Having the first year viva over and done with, I am now concentrating on books about reading, so that I can analyse the actions of people in Children's mobile libraries to work out if they are promoting reading. I have also discovered that I need to use page numbers in the citation, so that is why there will be odd numbers appearing in the text.

The first book is "Measuring reading abilities: concepts, sources and applications" by Peter D Pumfrey, Hodder and Stoughton, London, 1977.
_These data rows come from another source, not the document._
-- ==== Sys2Proof/Laws/Units.lean ====
section
/-! SUPPORT. The sizes and ranges of what the functional units answer. -/

namespace Sys2Proof.Machine

@[simp] theorem be32Bytes_length (w : Word) : (be32Bytes w).length = 4 := rfl

@[simp] theorem be64Bytes_length (v : DWord) : (be64Bytes v).length = 8 := rfl

@[simp] theorem xorRepeated_length (x : List Byte) (p : Byte) : (xorRepeated x p).length = x.length := by
  simp [xorRepeated]

@[simp] theorem FiveWords.bytes_length (h : FiveWords) : h.bytes.length = 20 := rfl

@[simp] theorem sha1_length (m : List Byte) : (sha1 m).length = 20 := rfl

@[simp] theorem hmacSha1_length (k m : List Byte) : (hmacSha1 k m).length = 20 := rfl

@[simp] theorem hmacKey_length (k : List Byte) : (hmacKey k).length = 64 := by
  unfold hmacKey
  split <;> (simp; try omega)

@[simp] theorem decimal_length (code n : Nat) : (decimal code n).length = n := by simp [decimal]

/-- The decoder never emits more bytes than it reads (42_base32 R141). -/
theorem base32Run_out_length (src : BitVec 2) (t : List Byte) (i : Nat) (s : B32State) :
    (base32Run src i s t).1.out.length ≤ s.out.length + t.length := by
  induction t generalizing i s with
  | nil => simp [base32Run]
  | cons c t ih =>
    simp only [base32Run, List.length_cons]
    split
    · exact Nat.le_trans (ih _ _) (by omega)
    · split
      · simp
      · rename_i idx _
        have hp : (s.push idx).out.length ≤ s.out.length + 1 := by
          simp only [B32State.push]; split <;> simp
        exact Nat.le_trans (ih _ _) (by omega)

theorem base32Decode_length {t r : List Byte} {src : BitVec 2} (h : base32Decode t src = .ok r) :
    r.length ≤ t.length := by
  have hl := base32Run_out_length src t 0 ⟨0, 0, []⟩
  simp only [base32Decode, runBase32] at h
  split at h
  · cases h; simpa using hl
  · cases h

/-- What a code is: its length was legal, its value is the truncated digest reduced, its digits are that value's. -/
theorem hotp_ok {s : List Byte} {C : DWord} {n : BitVec 4} {r : Otp} (h : hotp s C n = .ok r) :
    1 ≤ n ∧ n ≤ 9 ∧ r.code = truncate (hmacSha1 s (be64Bytes C)) % 10 ^ n.toNat ∧ r.digits = decimal r.code n.toNat := by
  simp only [hotp] at h
  split at h
  · cases h
  · rename_i hn
    cases h
    have h1 : 1 ≤ n := by bv_omega
    have h9 : n ≤ 9 := by bv_omega
    exact ⟨h1, h9, rfl, rfl⟩

/-- The one error of `Hotp` (43_hotp R150). -/
theorem hotp_error {s : List Byte} {C : DWord} {n : BitVec 4} {e : CmdError} (h : hotp s C n = .error e) :
    (n < 1 ∨ 9 < n) ∧ e = ⟨.codeLen, n.setWidth 32⟩ := by
  simp only [hotp] at h
  split at h
  · rename_i hn; cases h; exact ⟨hn, rfl⟩
  · cases h

theorem hotp_code_lt {s : List Byte} {C : DWord} {n : BitVec 4} {r : Otp} (h : hotp s C n = .ok r) :
    r.code < 10 ^ 9 := by
  obtain ⟨_, h9, hc, _⟩ := hotp_ok h
  have hn : n.toNat ≤ 9 := by bv_omega
  rw [hc]
  exact Nat.lt_of_lt_of_le (Nat.mod_lt _ (Nat.pow_pos (by decide))) (Nat.pow_le_pow_right (by decide) hn)

theorem hotp_digits_length {s : List Byte} {C : DWord} {n : BitVec 4} {r : Otp} (h : hotp s C n = .ok r) :
    r.digits.length = n.toNat ∧ n.toNat ≤ 9 := by
  obtain ⟨_, h9, _, hd⟩ := hotp_ok h
  exact ⟨by rw [hd, decimal_length], by bv_omega⟩

/-- The errors of the counter (44_totp R161). -/
theorem totpCounter_error {T T0 : DWord} {X : Word} {e : CmdError} (h : totpCounter T T0 X = .error e) :
    (X = 0 ∧ e = ⟨.timeRange, 1⟩) ∨ (X ≠ 0 ∧ T < T0 ∧ e = ⟨.timeRange, 2⟩) := by
  simp only [totpCounter] at h
  split at h
  · rename_i hX; cases h; exact .inl ⟨hX, rfl⟩
  · rename_i hX
    split at h
    · rename_i hT; cases h; exact .inr ⟨hX, hT, rfl⟩
    · cases h

/-- A timestamp's code is the code of its counter. -/
theorem totp_ok {s : List Byte} {T T0 : DWord} {X : Word} {n : BitVec 4} {c : DWord} {r : Otp}
    (h : totp s T T0 X n = .ok (c, r)) : totpCounter T T0 X = .ok c ∧ hotp s c n = .ok r := by
  simp only [totp] at h
  split at h
  · cases h
  · rename_i c' hc
    split at h
    · cases h
    · rename_i r' hr
      cases h
      exact ⟨hc, hr⟩

/-- The errors of a timestamp's code (44_totp R162). -/
theorem totp_error {s : List Byte} {T T0 : DWord} {X : Word} {n : BitVec 4} {e : CmdError}
    (h : totp s T T0 X n = .error e) :
    totpCounter T T0 X = .error e ∨ ∃ c, totpCounter T T0 X = .ok c ∧ hotp s c n = .error e := by
  simp only [totp] at h
  split at h
  · rename_i e' he; cases h; exact .inl he
  · rename_i c hc
    split at h
    · rename_i e' he; cases h; exact .inr ⟨c, hc, he⟩
    · cases h

end Sys2Proof.Machine
end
On page 2 he talks about the statistical measurement of reading ability. "Figures can be used as a smoke screen to obscure our lack of understanding and control of the reading process...... unless we are aware of the limitations both of mental measurement and of our conceptualisation of the reading process". I think this means that it is difficult to measure reading because it is conceptualised. It is such a complex act that it is like measuring an abstract notion. figures don't work, because it is the wrong scale. He also believes that reading is an activity through which the child's cognitive development can be furthered. A tool for increasing thinking. He also believes that it is a "common fallacy" that all children will have acquired the necessary basic competence in reading by the end of infant school. P7 A reading test is a sample of one aspect of a child's behaviour related to language and thinking.

p11 "Often, those children falling at the lower ends of the hypothesised normal distribution are catagorised as children with reading difficulties. To some extent, the difficulties in reading that a child experiences are generated by a social desire for a conformity that is possible at varience with the nature of human beings". In other words, some children take longer to learn to read, and will not necessarily do it as well as others. It is not expected that everyone will excel at sport, we do not measure each child's sprinting times, or how far they can kick a ball.
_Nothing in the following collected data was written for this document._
-- ==== Sys2Proof/Laws/PerInstr.lean ====
section
/-! SUPPORT. The families of statements that are made per instruction (LAWS.json). -/

namespace Sys2Proof.Laws

/-- The word of a command is legal, and decodes to the command (30_encoding R93, R94). -/
def RoundTrip.Statement (i : Instr) : Prop := (CW.ofWord (encode i)).wf = true ∧ decode (encode i) = .ok i

theorem RoundTrip.sha1 : RoundTrip.Statement .sha1 := ⟨by decide, by rfl⟩

theorem RoundTrip.hmac : RoundTrip.Statement .hmac := ⟨by decide, by rfl⟩

theorem RoundTrip.b32dec : RoundTrip.Statement .b32dec := ⟨by decide, by rfl⟩

theorem RoundTrip.hotp (b32 : Bool) : RoundTrip.Statement (.hotp b32) := by
  cases b32 <;> exact ⟨by decide, by rfl⟩

theorem RoundTrip.totp (b32 : Bool) : RoundTrip.Statement (.totp b32) := by
  cases b32 <;> exact ⟨by decide, by rfl⟩

theorem RoundTrip.getcode (dflt : Bool) : RoundTrip.Statement (.getcode dflt) := by
  cases dflt <;> exact ⟨by decide, by rfl⟩

end Sys2Proof.Laws
end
p162 Children can decode print correctly whether they know it or not, whether it is or is not a real word. This demonstrates that understanding is not necessary to decode. This is not reading.
However, p163, a childs experiential background contributes to the ability to decode a word becasue they will have the ability to guess the word from the context of the text, using cues.

OK so most of this is about reading and not about the passing of of reading knowledge. I think that these idea's show that there will be some children left behind by the education system and provide evidence for the argument of mopping up those children with the use of mobile libraries. that or teaching them to read at secondary school, but then they feel a failure, like me and running!